П. С.: Слушая Вас, я не могу отделаться от впечатления, что все эти скандалы повторяются сегодня – только с участием других актеров. Мне представляется, будто Вы, напомнив о драмах, разыгравшихся вокруг Ранка и Грюнбергера, тем самым дали и косвенное объяснение того, почему я, вероятно, все же имел достаточно веские основания включать в «Сферы I» столь обширные резиньяции – все эти воспоминания о староевропейской магологии, о предшествовавших психоанализу науках о близких отношениях, о нашумевшем животном магнетизме, о том, что я называю негативной гинекологией, о плацентологии, о старой теории гения и теории хранителя, сопровождающего душу, о пренатальной психоакустике, о спекуляциях относительно Троицы и еще бог весть что: в каждом отдельном случае речь шла не о чем ином, как о попытках собрать то, что было вытеснено в ходе приведения <наук> к норме, к нормальному виду, – но при этом собрать как консолидированное и изложенное на бумаге знание, чтобы послать его бутылочной почтой какому-нибудь следующему поколению – поколению, которое, вероятно, когда-нибудь снова получит такой же исторический шанс научиться чему-то, какой имели те, у кого открылись глаза между 1965 и 1980 годом.

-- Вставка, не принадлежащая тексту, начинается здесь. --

/-- Removal: READY_DROPS in SPEED-CHECK, READY or FAULTED (R35, R36, R68, R105, R123, R160). The drive is EMPTY with its
timing cleared, its positioner UNKNOWN and its queue empty; the channel has let it go, with its gate closed; the region is
SHUT, the volume NONE with its label kept (name and serial by R123, the prepared stamp with them: DEDUCED, unsafe: log 47),
the claims gone without claim-broken flag; every request of a line in the queue and every reader of a fill is answered FAILED
REMOVED (in a CLOSING region those of its one FILL), and so are the pending EJECT or PREPARE VOLUME and every write-back
waiter but one whose data WRITE is still in the queue (R36, R123). The margin records that the operation had taught are put
back, adjusted (R68 item 4, DEDUCED, unsafe: log 15). The fault cause and the counts are kept, and the other drives, regions
and volumes, the configuration, the clock, the part and the buffer memory. -/
def Obligations.RemovalClearsTheDrive : Prop :=
  ∀ (s : State) (d : DriveId), s.part.extReset = false →
    ((s.drive d).condition = .speedCheck ∨ (s.drive d).condition = .ready ∨ (s.drive d).condition = .faulted) →
    ∃ t, exec (.readyDrops d) s = .next t
      ∧ (t.drive d).condition = .empty ∧ (t.drive d).queue = [] ∧ (t.drive d).pos.state = .unknown
      ∧ (t.drive d).pos.headLoaded = false ∧ (t.drive d).pos.cylinder = none
      ∧ (t.drive d).index = { pulseSeen := false, lastPeriod := none, run := 0, miss := 0 }
      ∧ (t.drive d).noIndexTimer = false ∧ (t.drive d).reportDue = false ∧ (t.drive d).reportHeld = false
      ∧ t.drive d = { s.drive d with
          levels := { (s.drive d).levels with ready := false }, condition := .empty, index := (t.drive d).index,
          noIndexTimer := false, pos := (t.drive d).pos, reportDue := false, reportHeld := false, queue := [] }
      ∧ t.channel.granted ≠ some d ∧ t.writeGate d = false ∧ t.lowCurrent d = false ∧ t.busyLamp d = false
      ∧ t.channel.asking.get d = false ∧ t.op d = none ∧ t.channel.sweepFlag.get d = false
      ∧ (t.region d).state = .shut ∧ (t.region d).frames = []
      ∧ t.vol d = { freshVolume with label := (s.vol d).label, dirtyRemoval := (t.vol d).dirtyRemoval }
      ∧ ((t.vol d).dirtyRemoval = true ↔ (s.vol d).dirtyRemoval = true ∨ (s.vol d).dirtySet ≠ []
          ∨ ∃ r ∈ (s.drive d).queue, r.kind.isWrite = true)
      ∧ t.cw = s.cw.volumeGone d
      ∧ (∀ r l b h, r ∈ (s.drive d).queue → r.origin = .desk l → r.kind.buffer = some b → s.buffer l b = some h →
          h.stage = .inProgress → h.orphan = false → h.reply = none → t.hasReply l b (.failed .removed))
      ∧ (∀ rd h, (s.region d).state ≠ .closing → rd ∈ (s.region d).allReaders → s.buffer rd.line rd.buf = some h →
          h.stage = .inProgress → h.orphan = false → h.reply = none → t.hasReply rd.line rd.buf (.failed .removed))
      ∧ (∀ r i rd h, (s.region d).state = .closing → r ∈ (s.drive d).queue → r.origin ≠ .volume → r.kind = .fill i →
          (∀ x j, x ∈ (s.drive d).queue → x.kind = .fill j → x = r) → rd ∈ ((s.region d).frame i).readers →
          s.buffer rd.line rd.buf = some h → h.stage = .inProgress → h.orphan = false → h.reply = none →
          t.hasReply rd.line rd.buf (.failed .removed))
      ∧ (∀ w h, w ∈ (s.vol d).waiters → w.kind ≠ .extending none → s.InProgress w.line w.buf h → h.reply = none →
          t.hasReply w.line w.buf (.failed .removed))
      ∧ (∀ l b h clamped, ((s.vol d).pendingReq = some (.eject l b) ∨ (s.vol d).pendingReq = some (.prepare l b clamped)) →
          s.InProgress l b h → h.reply = none → t.hasReply l b (.failed .removed))
      ∧ s.MarginsBack t d
      ∧ s.OthersKept t d ∧ t.cfg = s.cfg ∧ t.clock = s.clock ∧ t.part = s.part ∧ t.mem = s.mem
      ∧ t.arrival = s.arrival ∧ t.pending = s.pending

Никто их тех, кого подхватило и увлекло с собой это время, и представить себе не мог, что мы когда-нибудь снова сможем прийти в такую фазу сужения и стеснения, какую мы наблюдаем ныне. Мы были настолько наивны – это даже невозможно себе представить, – когда верили в самоочевидность прогресса, в то, что он предполагается сам собой, – причем этот прогресс пойдет, в общем и целом, только в тех направлениях, которые сулили прорывы шестидесятых годов, то есть в направлении культурной революции, в анархо-экологическом и экспериментально-креативном направлении. Сегодня мы знаем, что ни о каком продолжении развития по этим линиям не могло быть и речи. Моя «Критика цинического разума» была непроизвольным резюме всей ситуации, которая тогда складывалась, – поэтому сегодня она читается как последняя вольная лесная песнь романтики освобождения. Сегодня у нас есть повод поразмыслить над тем, какой смысл для эволюции имели все те ограничения и стеснения, которые были осуществлены с тех пор.

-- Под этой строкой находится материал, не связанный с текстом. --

-- ==== Sys2Proof/Laws/Requests.lean ====
section
/-! SUPPORT. Requests and replies: what taking a request and answering it can do. -/
namespace Sys2Proof.Machine

/-! ### What an answer leaves alone -/

/-- An answer changes its own line alone. -/
theorem State.answer_eq (s : State) (l : Line) (b : BufId) (r : Reply) :
    s.answer l b r = { s with lines := (s.answer l b r).lines } := rfl

theorem State.answer_line_ne (s : State) {l m : Line} (b : BufId) (r : Reply) (h : l ≠ m) :
    (s.answer l b r).line m = s.line m := State.line_modLine_ne s h _

theorem State.answer_line_self (s : State) (l : Line) (b : BufId) (r : Reply) :
    (s.answer l b r).line l = (s.line l).complete (s.lineCtx l) b r := State.line_modLine_self s l _

/-! ### Answers and the other updates commute -/

theorem State.answer_modDrive (s : State) (l : Line) (b : BufId) (r : Reply) (d : DriveId) (f : DriveSeq → DriveSeq) :
    (s.modDrive d f).answer l b r = (s.answer l b r).modDrive d f := rfl
theorem State.answer_modVol (s : State) (l : Line) (b : BufId) (r : Reply) (d : DriveId) (f : Volume → Volume) :
    (s.modVol d f).answer l b r = (s.answer l b r).modVol d f := rfl
theorem State.answer_modRegion (s : State) (l : Line) (b : BufId) (r : Reply) (d : DriveId) (f : Region → Region) :
    (s.modRegion d f).answer l b r = (s.answer l b r).modRegion d f := rfl
theorem State.answer_modChannel (s : State) (l : Line) (b : BufId) (r : Reply) (f : Channel → Channel) :
    (s.modChannel f).answer l b r = (s.answer l b r).modChannel f := rfl
theorem State.answer_modClaims (s : State) (l : Line) (b : BufId) (r : Reply) (f : ClaimUnit → ClaimUnit) :
    (s.modClaims f).answer l b r = (s.answer l b r).modClaims f := rfl

/-! ### Buffers -/

theorem LineUnit.setBuf_get (u : LineUnit) (b c : BufId) (h : Option Held) :
    (u.setBuf b h).bufs.get c = if b = c then h else u.bufs.get c := vector_get_set _ _ _ _

@[simp] theorem LineUnit.setBuf_get_self (u : LineUnit) (b : BufId) (h : Option Held) :
    (u.setBuf b h).bufs.get b = h := by simp [LineUnit.setBuf_get]

@[simp] theorem LineUnit.setBuf_order (u : LineUnit) (b : BufId) (h : Option Held) : (u.setBuf b h).order = u.order := rfl
@[simp] theorem LineUnit.setBuf_tx (u : LineUnit) (b : BufId) (h : Option Held) : (u.setBuf b h).tx = u.tx := rfl
@[simp] theorem LineUnit.setBuf_rx (u : LineUnit) (b : BufId) (h : Option Held) : (u.setBuf b h).rx = u.rx := rfl
@[simp] theorem LineUnit.setBuf_pendingReply (u : LineUnit) (b : BufId) (h : Option Held) :
    (u.setBuf b h).pendingReply = u.pendingReply := rfl

theorem LineUnit.setBuf_setBuf (u : LineUnit) (b : BufId) (h k : Option Held) :
    (u.setBuf b h).setBuf b k = u.setBuf b k := by simp [LineUnit.setBuf]

/-! ### The old rate of a CONFIGURE -/

/-- The CONFIGURE of a buffer is marked by what it did to its own line's rate, and nothing else changes (R182 item 1). -/
theorem State.keepRate_eq {s : State} {l : Line} {b : BufId} {h : Held} (hb : s.buffer l b = some h) (c : Bool) :
    s.keepRate l b c = s.modLine l fun u => u.setBuf b (some { h with oldRate := c }) := by
  have e : (s.line l).bufs.get b = some h := hb
  simp [State.keepRate, State.modLine, e]

/-- A line owes the old rate exactly while the reply of such a CONFIGURE waits in its reply order (R182 item 1). -/
theorem LineUnit.owesOldRate_iff (u : LineUnit) :
    u.owesOldRate = true ↔ ∃ b h, ReplySlot.buf b ∈ u.order ∧ u.bufs.get b = some h ∧ h.oldRate = true := by
  simp only [LineUnit.owesOldRate, List.any_eq_true]
  constructor
  · rintro ⟨x, hx, e⟩
    cases x with
    | buf b =>
      cases g : u.bufs.get b with
      | none => simp [g] at e
      | some h => exact ⟨b, h, hx, g, by simpa [g] using e⟩
    | pendingPlace => simp at e
  · rintro ⟨b, h, hx, g, e⟩
    exact ⟨_, hx, by simp [g, e]⟩

/-! ### Taking a request -/

/-- A request that waits for its owner is handed to it (R174 item 4, DESIGN CHOICE, safe: log 9). -/
theorem State.Waiting.onRequest {s : State} {l : Line} {b : BufId} {code : Byte} {h : Held} (w : s.Waiting l b code h)
    (f : Held → State → State) : s.onRequest l b code f = f h (s.takenBy l b h) := by
  have hb : (s.line l).bufs.get b = some h := w.held
  simp [State.onRequest, State.handed, State.markTaken, w.held, w.stage, w.untaken, w.named, w.live, hb, State.takenBy,
    State.modLine]

/-- A request command finds nothing to do in a buffer where no such request waits (DESIGN CHOICE, safe: log 1). -/
theorem State.onRequest_none {s : State} {l : Line} {b : BufId} {code : Byte} (f : Held → State → State)
    (h : s.handed l b code = none) : s.onRequest l b code f = s := by simp [State.onRequest, h]

/-- A request in progress, its desk being there, completes: its reply joins the reply order, and is on the line at once when
no other waits (R176, R177). -/
theorem LineUnit.complete_eq {u : LineUnit} {b : BufId} {h : Held} (ctx : LineCtx) (r : Reply)
    (hb : u.bufs.get b = some h) (hst : h.stage = .inProgress) (ho : h.orphan = false) (hs : u.tx = none ↔ u.order = []) :
    u.complete ctx b r =
      { u.setBuf b (some { h with stage := if u.order = [] then .sending else .complete, reply := some r }) with
        order := u.order ++ [ReplySlot.buf b],
        tx := if u.order = [] then some (replyFrame h.tag h.code r) else u.tx } := by
  unfold LineUnit.complete
  rw [hb]
  simp only [hst, ho, ne_eq, not_true_eq_false, if_false, Bool.false_eq_true]
  by_cases hx : u.order = []
  · have ht := hs.2 hx
    simp [LineUnit.finish, LineUnit.pump, hx, ht]
    simp [LineUnit.setBuf, ho]
  · have ht : u.tx ≠ none := fun e => hx (hs.1 e)
    obtain ⟨y, hy⟩ := Option.ne_none_iff_exists'.1 ht
    simp [LineUnit.finish, LineUnit.pump, hx, hy, ho]

/-- A request in its owner's hands, answered. -/
theorem State.Waiting.answer {s : State} {l : Line} {b : BufId} {code : Byte} {h : Held} (w : s.Waiting l b code h)
    (r : Reply) : (s.takenBy l b h).answer l b r = s.replied l b h r := by
  have e1 : (s.takenBy l b h).line l = (s.line l).setBuf b (some { h with taken := true }) :=
    State.line_modLine_self s l _
  have key := LineUnit.complete_eq (u := (s.line l).setBuf b (some { h with taken := true })) ((s.takenBy l b h).lineCtx l) r
    (LineUnit.setBuf_get_self _ _ _) w.stage w.owned w.sending
  have key2 : ((s.takenBy l b h).line l).complete ((s.takenBy l b h).lineCtx l) b r = (s.line l).replied b h r := by
    rw [e1, key]
    simp only [LineUnit.setBuf_setBuf]
    rfl
  show (s.takenBy l b h).modLine l (fun u => u.complete ((s.takenBy l b h).lineCtx l) b r) = s.modLine l _
  have e2 : ∀ (x : State) f, x.modLine l f = { x with lines := x.lines.set l.val (f (x.line l)) l.isLt } := fun _ _ => rfl
  rw [e2, key2, e2]
  simp only [State.takenBy, State.modLine, Vector.set_set]

/-! ### A changed rate (R182) -/

/-- The rate at most changes. -/
theorem LineUnit.takeRate_eq (u : LineUnit) (rate : Rate) : u.takeRate rate = { u with rate := (u.takeRate rate).rate } := by
  unfold LineUnit.takeRate
  split <;> rfl

theorem LineUnit.takeRate_quiet {u : LineUnit} (rate : Rate) (ht : u.tx = none) (hr : u.rx = .hunt) :
    u.takeRate rate = { u with rate := rate } := by simp [LineUnit.takeRate, ht, hr]

theorem LineUnit.takeRate_busy {u : LineUnit} (rate : Rate) (h : u.tx ≠ none ∨ u.rx ≠ .hunt) : u.takeRate rate = u := by
  unfold LineUnit.takeRate
  rw [if_neg]
  rintro ⟨a, b⟩
  exact h.elim (fun x => x a) fun x => x b

/-! ### Replies are given and kept -/

/-- What the idle transmitter's taking of the oldest reply does to a buffer: at most its stage becomes SENDING (R177). -/
theorem LineUnit.pump_get (u : LineUnit) (b : BufId) :
    u.pump.bufs.get b = u.bufs.get b
      ∨ ∃ h r, u.bufs.get b = some h ∧ h.reply = some r ∧ u.pump.bufs.get b = some { h with stage := .sending } := by
  unfold LineUnit.pump
  split
  · rename_i c _ _ _
    split
    · rename_i h hb
      split
      · rename_i r hr
        by_cases e : c = b
        · subst e
          exact .inr ⟨h, r, hb, hr, LineUnit.setBuf_get_self _ _ _⟩
        · exact .inl (by
            show (u.setBuf c _).bufs.get b = _
            rw [LineUnit.setBuf_get, if_neg e])
      · exact .inl rfl
    · exact .inl rfl
  · split <;> exact .inl rfl
  · exact .inl rfl

/-- A buffer whose request has been answered with `r`. -/
def LineUnit.Answered (u : LineUnit) (b : BufId) (r : Reply) : Prop :=
  ∃ h, u.bufs.get b = some h ∧ h.stage ≠ .inProgress ∧ h.reply = some r

/-- A buffer whose request is still to be answered. -/
def LineUnit.Unanswered (u : LineUnit) (b : BufId) (h : Held) : Prop := u.bufs.get b = some h ∧ h.reply = none

theorem LineUnit.Answered.of_get {u v : LineUnit} {b : BufId} {r : Reply} (a : u.Answered b r)
    (e : v.bufs.get b = u.bufs.get b) : v.Answered b r := by
  obtain ⟨h, h1, h2, h3⟩ := a
  exact ⟨h, e.trans h1, h2, h3⟩

theorem LineUnit.Answered.pump {u : LineUnit} {b : BufId} {r : Reply} (a : u.Answered b r) : u.pump.Answered b r := by
  rcases u.pump_get b with e | ⟨h, q, h1, h2, e⟩
  · exact a.of_get e
  · obtain ⟨h', g1, _, g3⟩ := a
    obtain rfl : h' = h := Option.some.inj (g1.symm.trans h1)
    exact ⟨_, e, by simp, g3⟩

theorem LineUnit.Unanswered.pump {u : LineUnit} {b : BufId} {h : Held} (a : u.Unanswered b h) : u.pump.Unanswered b h := by
  rcases u.pump_get b with e | ⟨h', q, h1, h2, _⟩
  · exact ⟨e.trans a.1, a.2⟩
  · obtain rfl : h = h' := Option.some.inj (a.1.symm.trans h1)
    exact absurd (a.2.symm.trans h2) (by simp)

/-- A frame that is judged again goes into a FREE buffer or none: a held buffer is as it was, or SENDING (R173). -/
theorem LineUnit.rejudge_cases (P : LineUnit → Prop) {u : LineUnit} {b : BufId} (ctx : LineCtx) (held : u.bufs.get b ≠ none)
    (hset : ∀ v : LineUnit, v.bufs.get b = u.bufs.get b → P v) (hpump : ∀ v : LineUnit, P v → P v.pump) :
    P (u.rejudge ctx) := by
  have hp : ∀ bs r, P (u.pendOrHold bs r) := by
    intro bs r
    unfold LineUnit.pendOrHold
    split
    · exact hpump _ (hset _ rfl)
    · exact hset _ rfl
  unfold LineUnit.rejudge
  split
  · unfold LineUnit.judgeSteps
    split
    · exact hp _ _
    · split
      · exact hp _ _
      · split
        · exact hp _ _
        · rename_i c hc
          have hcb : c ≠ b := by
            rintro rfl
            unfold LineUnit.freeBuf at hc
            split at hc
            · cases hc
              simp_all
            · split at hc
              · cases hc
                simp_all
              · cases hc
          unfold LineUnit.takeFrame
          simp only
          split
          · exact hpump _ (hset _ (by
              show ((u.setBuf c _).setBuf c _).bufs.get b = _
              rw [LineUnit.setBuf_get, if_neg hcb, LineUnit.setBuf_get, if_neg hcb]))
          · exact hset _ (by
              show (u.setBuf c _).bufs.get b = _
              rw [LineUnit.setBuf_get, if_neg hcb])
  · exact hset _ rfl

/-- A request in progress whose desk is there is answered by its completion (R176). -/
theorem LineUnit.complete_answered {u : LineUnit} {b : BufId} {h : Held} (ctx : LineCtx) (r : Reply)
    (hb : u.bufs.get b = some h) (hst : h.stage = .inProgress) (ho : h.orphan = false) : (u.complete ctx b r).Answered b r := by
  unfold LineUnit.complete
  rw [hb]
  simp only [hst, ho, ne_eq, not_true_eq_false, if_false, Bool.false_eq_true]
  refine LineUnit.Answered.pump ⟨_, LineUnit.setBuf_get_self _ _ _, ?_, rfl⟩
  simp

/-- A completed request keeps its reply whatever else completes on its line. -/
theorem LineUnit.Answered.complete {u : LineUnit} {b : BufId} {r : Reply} (a : u.Answered b r) (ctx : LineCtx) (c : BufId)
    (q : Reply) : (u.complete ctx c q).Answered b r := by
  obtain ⟨h, h1, h2, h3⟩ := a
  have a : u.Answered b r := ⟨h, h1, h2, h3⟩
  unfold LineUnit.complete
  split
  · rename_i k hk
    split
    · exact a
    · rename_i hst
      have hcb : c ≠ b := by
        rintro rfl
        obtain rfl : h = k := Option.some.inj (h1.symm.trans hk)
        exact hst h2
      have e : ∀ x, (u.setBuf c x).bufs.get b = u.bufs.get b := fun x => by rw [LineUnit.setBuf_get, if_neg hcb]
      split
      · refine LineUnit.rejudge_cases (fun v => v.Answered b r) ctx (by rw [e, h1]; simp) ?_ fun v hv => hv.pump
        exact fun v hv => a.of_get (hv.trans (e _))
      · exact LineUnit.Answered.pump (a.of_get (e _))
  · exact a

/-- A request that is still to be answered stays so when another of its line completes. -/
theorem LineUnit.Unanswered.complete {u : LineUnit} {b c : BufId} {h : Held} (a : u.Unanswered b h) (ctx : LineCtx)
    (q : Reply) (hcb : c ≠ b) : (u.complete ctx c q).Unanswered b h := by
  have e : ∀ x, (u.setBuf c x).bufs.get b = u.bufs.get b := fun x => by rw [LineUnit.setBuf_get, if_neg hcb]
  unfold LineUnit.complete
  split
  · split
    · exact a
    · split
      · refine LineUnit.rejudge_cases (fun v => v.Unanswered b h) ctx (by rw [e, a.1]; simp) ?_ fun v hv => hv.pump
        exact fun v hv => ⟨hv.trans ((e _).trans a.1), a.2⟩
      · exact LineUnit.Unanswered.pump ⟨(e _).trans a.1, a.2⟩
  · exact a

/-! ### On the whole state -/

theorem State.hasReply_iff {s : State} {l : Line} {b : BufId} {r : Reply} : s.hasReply l b r ↔ (s.line l).Answered b r :=
  Iff.rfl

/-- An answer is given (R176). -/
theorem State.hasReply_answer {s : State} {l : Line} {b : BufId} {h : Held} (r : Reply) (hb : s.buffer l b = some h)
    (hst : h.stage = .inProgress) (ho : h.orphan = false) : (s.answer l b r).hasReply l b r := by
  rw [State.hasReply_iff, State.answer_line_self]
  exact LineUnit.complete_answered _ r hb hst ho

/-- An answer once given stays. -/
theorem State.hasReply.answer {s : State} {l : Line} {b : BufId} {r : Reply} (a : s.hasReply l b r) (m : Line) (c : BufId)
    (q : Reply) : (s.answer m c q).hasReply l b r := by
  rw [State.hasReply_iff] at a ⊢
  by_cases e : m = l
  · subst e
    rw [State.answer_line_self]
    exact a.complete _ c q
  · rw [State.answer_line_ne s c q e]
    exact a

/-- A request of a buffer that is still to be answered: in progress, its desk there, without a reply. -/
def State.Open (s : State) (l : Line) (b : BufId) (h : Held) : Prop :=
  s.buffer l b = some h ∧ h.stage = .inProgress ∧ h.orphan = false ∧ h.reply = none

/-- When several requests are answered, each with the same reply, one still to be answered either is so after or has it. -/
theorem State.Open.answer {s : State} {l : Line} {b : BufId} {h : Held} (o : s.Open l b h) (m : Line) (c : BufId)
    (q : Reply) : (s.answer m c q).Open l b h ∨ (m = l ∧ c = b ∧ (s.answer m c q).hasReply l b q) := by
  obtain ⟨h1, h2, h3, h4⟩ := o
  by_cases e : m = l
  · subst e
    by_cases f : c = b
    · subst f
      exact .inr ⟨rfl, rfl, State.hasReply_answer q h1 h2 h3⟩
    · left
      have := LineUnit.Unanswered.complete (u := s.line m) ⟨h1, h4⟩ (s.lineCtx m) q f
      refine ⟨?_, h2, h3, h4⟩
      show ((s.answer m c q).line m).bufs.get b = some h
      rw [State.answer_line_self]
      exact this.1
  · left
    refine ⟨?_, h2, h3, h4⟩
    show ((s.answer m c q).line l).bufs.get b = some h
    rw [State.answer_line_ne s c q e]
    exact h1

/-! ### Attempts (R46 to R49) -/

/-- An attempt without a strobe of the ladder's has the preferred one. -/
theorem State.startAttempt_preferred (s : State) (d : DriveId) (r : Request) (o : OpRecord) (x : ChanState) :
    s.startAttempt d r o x none = s.attempting d r o (s.preferredFor d r) x := rfl

/-- An attempt of step 2 has the strobe it names. -/
theorem State.startAttempt_strobe (s : State) (d : DriveId) (r : Request) (o : OpRecord) (x : ChanState) (y : Strobe) :
    s.startAttempt d r o x (some y) = s.attempting d r o y x := rfl

end Sys2Proof.Machine
end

Я хочу попытаться переформулировать Ваш вопрос о вечном колебании между самоцензурой и подрывной деятельностью в науках о духе исходя из собственного видения проблемы. XX век был эрой теоретических и практических эксцессов – и это можно утверждать, не опасаясь преувеличения. Если возникнет желание заслушать показания свидетелей, которые подтвердят этот тезис, мы могли бы назвать почти все великие имена, которые сыграли заметную роль в истории теорий этого века. Даже Зигмунд Фрейд, который из сегодняшнего дня представляется какой-то монументальной фигурой, в контексте своей собственной эпохи и на фоне врачебного цеха был разрушителем норм. И все же, глядя на его персону и на основанное им движение, становится понятно, что он не мог остаться в стороне от закономерностей приведения к норме.

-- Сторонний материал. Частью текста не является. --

-- ==== Sys2Proof/Laws/BufferMemory.lean ====
section
/-! SUPPORT. The buffer memory under the operations (R92, R103): one lemma for each that stores nothing there, and what the two
that store do: a good data field of a fill, and a write that has ended successfully. -/
namespace Sys2Proof.Machine

/-! ### Folds -/

/-- A run of updates that each leave the buffer memory leaves it. -/
@[simp] theorem State.foldl_mem {α : Type} {f : State → α → State} (hf : ∀ s a, (f s a).mem = s.mem) (xs : List α)
    (s : State) : (xs.foldl f s).mem = s.mem :=
  State.foldl_keeps (fun t => t.mem = s.mem) f (fun t a h => (hf t a).trans h) xs s rfl

@[simp] theorem State.eachDrive_mem {f : State → DriveId → State} (hf : ∀ s d, (f s d).mem = s.mem) (s : State) :
    (s.eachDrive f).mem = s.mem := State.foldl_mem hf _ _

@[simp] theorem State.eachLine_mem {f : State → Line → State} (hf : ∀ s l, (f s l).mem = s.mem) (s : State) :
    (s.eachLine f).mem = s.mem := State.foldl_mem hf _ _


/-! ### The desk lines, claims and placement -/

@[simp] theorem State.lineReset_mem (s : State) (l : Line) : (s.lineReset l).mem = s.mem := by
  unfold State.lineReset
  split <;> simp
@[simp] theorem State.keepRate_mem (s : State) (l : Line) (b : BufId) (c : Bool) : (s.keepRate l b c).mem = s.mem := rfl
@[simp] theorem State.dropBroken_mem (s : State) (d : DriveId) (h : Nat) (x c : Line) :
    (s.dropBroken d h x c).mem = s.mem := rfl
@[simp] theorem State.dropClaims_mem (s : State) (l : Line) : (s.dropClaims l).mem = s.mem := by
  rw [State.dropClaims, State.foldl_mem]
  simp
@[simp] theorem State.deskLost_mem (s : State) (l : Line) : (s.deskLost l).mem = s.mem := by
  simp [State.deskLost]
@[simp] theorem State.breakOthers_mem (s : State) (d : DriveId) (l : Line) : (s.breakOthers d l).mem = s.mem := by
  rw [State.breakOthers, State.foldl_mem]
  simp
@[simp] theorem State.placeVolume_mem (s : State) (d : DriveId) (r : Request) : (s.placeVolume d r).mem = s.mem := by
  unfold State.placeVolume
  split <;> simp

/-! ### The track cache -/

@[simp] theorem State.answerReader_mem (s : State) (d : DriveId) (i : Nat) (p : ReadProfile) (c : SectorCond) (x : Bool) (r : Reader) :
    (s.answerReader d i p c x r).mem = s.mem := by
  unfold State.answerReader
  split <;> simp
@[simp] theorem State.joinFrame_mem (s : State) (d : DriveId) (i : Nat) (r : Reader) : (s.joinFrame d i r).mem = s.mem := rfl
@[simp] theorem State.placeFill_mem (s : State) (d : DriveId) (i : Nat) (pl : Place) (p : ReadProfile) (r : Reader) :
    (s.placeFill d i pl p r).mem = s.mem := rfl
@[simp] theorem State.placeDirect_mem (s : State) (d : DriveId) (pl : Place) (k : Nat) (p : ReadProfile) (r : Reader) :
    (s.placeDirect d pl k p r).mem = s.mem := rfl
@[simp] theorem State.hitFrame_mem (s : State) (d : DriveId) (i : Nat) (p : ReadProfile) (r : Reader) :
    (s.hitFrame d i p r).mem = s.mem := by
  unfold State.hitFrame
  split <;> simp
@[simp] theorem State.missFrame_mem (s : State) (d : DriveId) (pl : Place) (k : Nat) (p : ReadProfile) (r : Reader) :
    (s.missFrame d pl k p r).mem = s.mem := by
  unfold State.missFrame
  (repeat' split) <;> simp
@[simp] theorem State.cacheRead_mem (s : State) (d : DriveId) (pl : Place) (k : Nat) (p : ReadProfile) (l : Line) (b : BufId) :
    (s.cacheRead d pl k p l b).mem = s.mem := by
  unfold State.cacheRead
  (repeat' split) <;> simp
@[simp] theorem State.fillDone_mem (s : State) (d : DriveId) (r : Request) (i : Nat) (n : List SectorNote) (x : List Nat) :
    (s.fillDone d r i n x).mem = s.mem := by
  simp [State.fillDone]
@[simp] theorem State.failReaders_mem (s : State) (rs : List Reader) (c : Cause) : (s.failReaders rs c).mem = s.mem := by
  rw [State.failReaders, State.foldl_mem]
  simp
@[simp] theorem State.fillFailed_mem (s : State) (d : DriveId) (i : Nat) (c : Cause) : (s.fillFailed d i c).mem = s.mem := by
  simp [State.fillFailed]
@[simp] theorem State.emptyTrack_mem (s : State) (d : DriveId) (c h : Nat) : (s.emptyTrack d c h).mem = s.mem := by
  unfold State.emptyTrack
  split <;> simp
@[simp] theorem State.emptyRegion_mem (s : State) (d : DriveId) : (s.emptyRegion d).mem = s.mem := by
  simp [State.emptyRegion]
@[simp] theorem State.failCacheRead_mem (s : State) (d : DriveId) (c : Cause) (r : Request) :
    (s.failCacheRead d c r).mem = s.mem := by
  unfold State.failCacheRead
  split <;> simp
@[simp] theorem State.prepareRegion_mem (s : State) (d : DriveId) : (s.prepareRegion d).mem = s.mem := by
  unfold State.prepareRegion
  dsimp only
  (repeat' split) <;> simp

Существует тяготение к нормализации, стремление привести к норме, которое должно быть осуществлено в самую первую очередь институционально-теоретически. Ядро культа серьезности как синдрома приведения к норме наверняка составляет потребность в профессионализации. Профессионализм как ментальный комплекс становится заметным в особенности тогда, когда речь заходит о превращении инноваций в оформившиеся и устоявшиеся школы, о выстраивании традиций и преемственностей, о признании со стороны ссудных и страховых касс и академической общественности. Тот, кто намерен обрести серьезность в этом смысле, должен обеспечить себе доверительную опеку и благословение со стороны министерств культуры, издательств, коллегиальных органов и тому подобного. Тут существует целая сеть необходимых условий. В нее приходится включаться даже наукам о необыкновенном – если они хотят обрести официальное признание и статус.